Step Actor Action Output
1 Caller Submits query with task context and tool permissions Task object: {query, context, allowed_tools, max_iterations, cost_ceiling}
2 Thought Generator Generates Thought 1 from query context Thought: I need to retrieve the current CPS 234 obligations for cloud services.
3 Action Parser Parses tool call from thought Action: search_regulatory_db(query="CPS 234 cloud obligations")
4 Tool Registry Executes search tool; returns results Observation: [3 relevant clauses returned]
5 Observation Injector Appends observation to scratchpad Updated scratchpad with T1-A1-O1
6 Iteration Guard Iteration 1 of 10; cost $0.02 of $0.50 ceiling — continue Continue
7 Thought Generator Generates Thought 2 from enriched scratchpad Thought: Clause 3.4 references material service providers.
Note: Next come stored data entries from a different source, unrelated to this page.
-- ==== Sys2Proof/Machine/Ports.lean ====
section
/-! DEFINITION. The transmitter of a port (chapters 3, 4 and 8): what may start and when (R88–R91, R170), the order of choice (R115), the
start and the end of an mPacket (R103–R105, R112, R113), cut requests (R114), holds (R116), and what a transmission's end counts. -/

namespace Sys2Proof.Machine

/-! ### Status shown in PRE_PORT_STAT -/

/-- `PRE_PORT_STAT[p].ACTIVE` (R106). -/
def Dev.preActive (d : Dev) (p : Nat) : Bool := d.gb (Reg.prePortStat p) 3

/-- `NEST_ST` (Table PRE-4). -/
def Dev.nestSt (d : Dev) (p : Nat) : Nat := d.gf (Reg.prePortStat p) 4 2

/-- The effective addFragSize (R112). -/
def Dev.effFrag (d : Dev) (p : Nat) : Nat :=
  let k := d.gf (Reg.prePortCfg p) 2 2
  if d.nestSt p = 2 then max k (d.gf (Reg.prePortStat p) 8 2) else k

/-- HOLD, TX_ADD_FRAG, SUSP_P and SUSP_X brought up to date. -/
def Dev.syncPre (d : Dev) (p : Nat) : Dev :=
  let x := d.port p
  let a := Reg.prePortStat p
  (((d.sb a 7 (!x.holds.isEmpty)).sf a 10 2 (d.effFrag p)).sb a 12 x.suspP.isSome).sb a 13 x.suspX.isSome

/-- The encoding in use follows NEST_ST at a moment when no express frame is suspended (R111). -/
def Dev.nestNow (d : Dev) (p : Nat) (y : PortSt) : PortSt := if y.suspX.isSome then y else { y with nested := d.nestSt p == 2 }

/-- A port's state changed. -/
def Dev.modPort (d : Dev) (p : Nat) (g : PortSt → PortSt) : Dev := (d.setPort p (d.nestNow p (g (d.port p)))).syncPre p

/-! ### Lengths and instants of an mPacket -/

/-- Octets of frame data this mPacket carries. -/
def Tx.dataLen (t : Tx) : Nat :=
  match t.cutTo, t.stompAt with
  | _, some n => n
  | some n, none => n
  | none, none => t.octets.length - t.sent

/-- Octets of the frame not yet sent before this mPacket, FCS included. -/
def Tx.left (t : Tx) : Nat := t.octets.length - t.sent + 4

/-- Instant (`up`) at which the mPacket's last bit has left: header, data, check value. -/
def Dev.txEnd (d : Dev) (p : Nat) (t : Tx) : Nat := t.start + octetTime (d.portRate p) (t.dataLen + 12)

/-- The inter-frame gap of 12 octets. -/
def Dev.gapU (d : Dev) (p : Nat) : Nat := octetTime (d.portRate p) 12

/-- Octets of frame data of the mPacket on the wire at instant `u`, rounded up to an octet boundary. -/
def Dev.sentAt (d : Dev) (p : Nat) (t : Tx) (u : Nat) : Nat :=
  (((u - t.start) * d.portRate p + 8000 * nsU - 1) / (8000 * nsU)) - 8

/-- The SMD octet of an mPacket (Table PRE-2). -/
def Tx.smd (t : Tx) : Nat :=
  match t.kind with
  | .verify => 0x07
  | .respond => 0x19
  | .announce => 0x6B
  | .annResp => 0xBC
  | _ =>
    if !t.frag then 0xD5
    else if t.mp = 0 then
      (if t.nest then [0x34, 0x8B, 0xC8, 0x5D] else [0xE6, 0x4C, 0x7F, 0xB3]).getD (t.fc % 4) 0
    else (if t.nest then [0xA7, 0x1E, 0x73, 0xF8] else [0x61, 0x52, 0x2A, 0x9E]).getD (t.fc % 4) 0

/-- The frag count octet of a continuation (R104). -/
def Tx.fragOctet (t : Tx) : Option Nat := if t.frag ∧ t.mp ≠ 0 then some ([0xE6, 0x4C, 0x7F, 0xB3].getD ((t.mp - 1) % 4) 0) else none

/-- The frame data this mPacket carries, padded with 0x00 where a stomp ends it beyond the octets at hand (R125). -/
def Tx.data (t : Tx) : List Byte :=
  let l := (t.octets.drop t.sent).take t.dataLen
  l ++ List.replicate (t.dataLen - l.length) 0

/-- The check value that ends the mPacket (R105). -/
def Tx.check (t : Tx) : List Byte :=
  let l := t.octets.take t.sent ++ t.data
  match t.kind with
  | .verify | .respond | .announce | .annResp => mcrcOf l
  | _ => if t.stompAt.isSome then stompOf l else if t.cutTo.isSome then mcrcOf l else fcsOf l

/-! ### Holds and what may start -/

/-- A transmission of class `c` is covered by a hold raised now, or due at this instant (R116, R121). -/
def Dev.covered (d : Dev) (p c : Nat) (x : Nat) : Bool :=
  (d.port p).holds.any (fun h => decide (c < (if h.crit then 2 else 1)))
  || (d.preActive p && (match d.nextResv p x with
      | some r => decide (c < r.cls ∧ r.at_ ≤ x + d.holdAdvU p)
      | none => false))

/-- A received PAUSE acts on port `p` at local time `x` (R91, R258): RX_EN, and SCHED_EN = 0 or RX_ON_SCHED. -/
def Dev.pauseActs (d : Dev) (p x : Nat) : Bool :=
  d.gb (Reg.macPauseCfg p) 0 && (!(getB (d.portCfgAt p x) 0) || d.gb (Reg.macPauseCfg p) 1)

/-- A received pause is in force (R258). -/
def Dev.paused (d : Dev) (p : Nat) : Bool := d.gb (Reg.macStat p) 0 && d.pauseActs p d.now

/-- R90 and R118: a transmission of class `c` need not fit before a reserved launch of a higher class that clears the wire by its hold. -/
def Dev.waived (d : Dev) (p c : Nat) (r : Resv) : Bool :=
  r.launch && d.preActive p && ((c == 0 && decide (0 < r.cls)) || (c == 1 && (d.port p).nested && r.cls == 2))

/-- R88, R90, R93: a non-scheduled transmission of `m` octets and class `c` may start at local time `x` as far as reserved intervals go.
The edge ports of a slice whose calendar is out send without guard (R95). -/
def Dev.fitsResv (d : Dev) (p m c x : Nat) : Bool :=
  if p < 32 ∧ (d.schedEn p = false ∨ d.sliceOut (sliceOf p)) then true
  else (d.resvAt p x).isEmpty && (match d.nextResv p x with
    | none => true
    | some r => decide (x + d.wireTime p m + d.guardU p ≤ r.at_) || d.waived p c r)

/-- `RNG_BE_CFG[a]` in force (R168). -/
def Dev.beCfg (d : Dev) (a : Nat) : Word := Sparse.getD d.rng.beOld a (d.rd (Reg.rngBeCfg a))

/-- R170: on a ring port the transmission lies in the best-effort window. -/
def Dev.fitsWindow (d : Dev) (p m x : Nat) : Bool :=
  if p < 32 then true
  else
    let a := d.memOf (attOf p)
    let b := d.ringBegin a x
    decide (b + getF (d.beCfg a) 0 30 * nsU ≤ x)
    && decide (x + d.wireTime p m + d.guardU p ≤ b + getF (d.beCfg a) 32 30 * nsU)

/-- The receiver sees local fault on a port of 10 Gb/s or faster: remote fault is sent in place of frames (R243). -/
def Dev.remoteFault (d : Dev) (p : Nat) : Bool := d.gb (Reg.pcsStat p) 8 && decide (10000 ≤ d.portRate p)

/-- The port can transmit: link up and no remote fault to send, island up and not fenced, ring ports only while inserted (R165), not in LPI, wake
complete (R263). -/
def Dev.canSend (d : Dev) (p t : Nat) : Bool :=
  let x := d.port p
  d.linkUp p && !(d.remoteFault p) && d.islandOk (txIsland p) && (decide (p < 32) || d.inserted (attOf p))
  && x.lpiSince.isNone && (match x.wakeEnd with | some w => decide (w ≤ t) | none => true)

/-! ### What waits, and the order of choice (R89, R107, R110, R115, R261) -/

/-- Something a transmitter may start. -/
inductive Item where
  | ctl | pause | respond | verify | announce | annResp
  | cont (express : Bool)
  | new (prio id cls : Nat)
  deriving DecidableEq, Repr

/-- The class `PRE_CLASS_MAP[p]` gives a priority (R99). -/
def Dev.mapCls (d : Dev) (p prio : Nat) : Nat := d.gf (Reg.preClassMap p) (2 * (prio % 8)) 2

/-- The head of each priority's queue, highest priority first. -/
def Dev.heads (d : Dev) (p : Nat) : List Item :=
  [7, 6, 5, 4, 3, 2, 1, 0].filterMap (fun pr =>
    ((d.port p).queue.find? (fun e => e.1 == pr)).map (fun e => .new pr e.2 (d.mapCls p pr)))

/-- The class of an item. -/
def Item.cls : Item → Nat
  | .ctl => 2
  | .cont x => if x then 1 else 0
  | .new _ _ c => c
  | _ => 1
I need to check if this vendor is classified as MSP.
8 Action Parser Parses next tool call Action: lookup_vendor_classification(vendor_id="VND-0421")
9 Tool Registry Executes vendor lookup Observation: Vendor VND-0421 classified as MSP — CPS 234 §3.4 applies
10 Thought Generator Generates Final Answer thought Final Answer: Under CPS 234, this vendor is a Material Service Provider. The following obligations apply: [...]
11 Scratchpad Store Full trace persisted Audit record with 2 iterations, 2 tool calls, final answer

Error Flow

Error Detection Recovery
Tool call returns error Observation contains error payload Next thought reasons about the error and selects alternative tool or rephrases
Action parse failure (malformed tool syntax) Action Parser validation error Inject correction observation: "Action format invalid. Use: tool_name(param=value)"
Max iterations reached Iteration Guard Return best partial answer from scratchpad with status: max_iterations_reached
Cost ceiling hit Cost Monitor Immediate termination; return partial answer with status: cost_ceiling_hit

8. Security Considerations

Prompt Injection via Tool Observations

Tool observations are injected directly into the LLM context. Malicious content in tool results (e.g., a document containing "Ignore all previous instructions") can redirect agent behaviour.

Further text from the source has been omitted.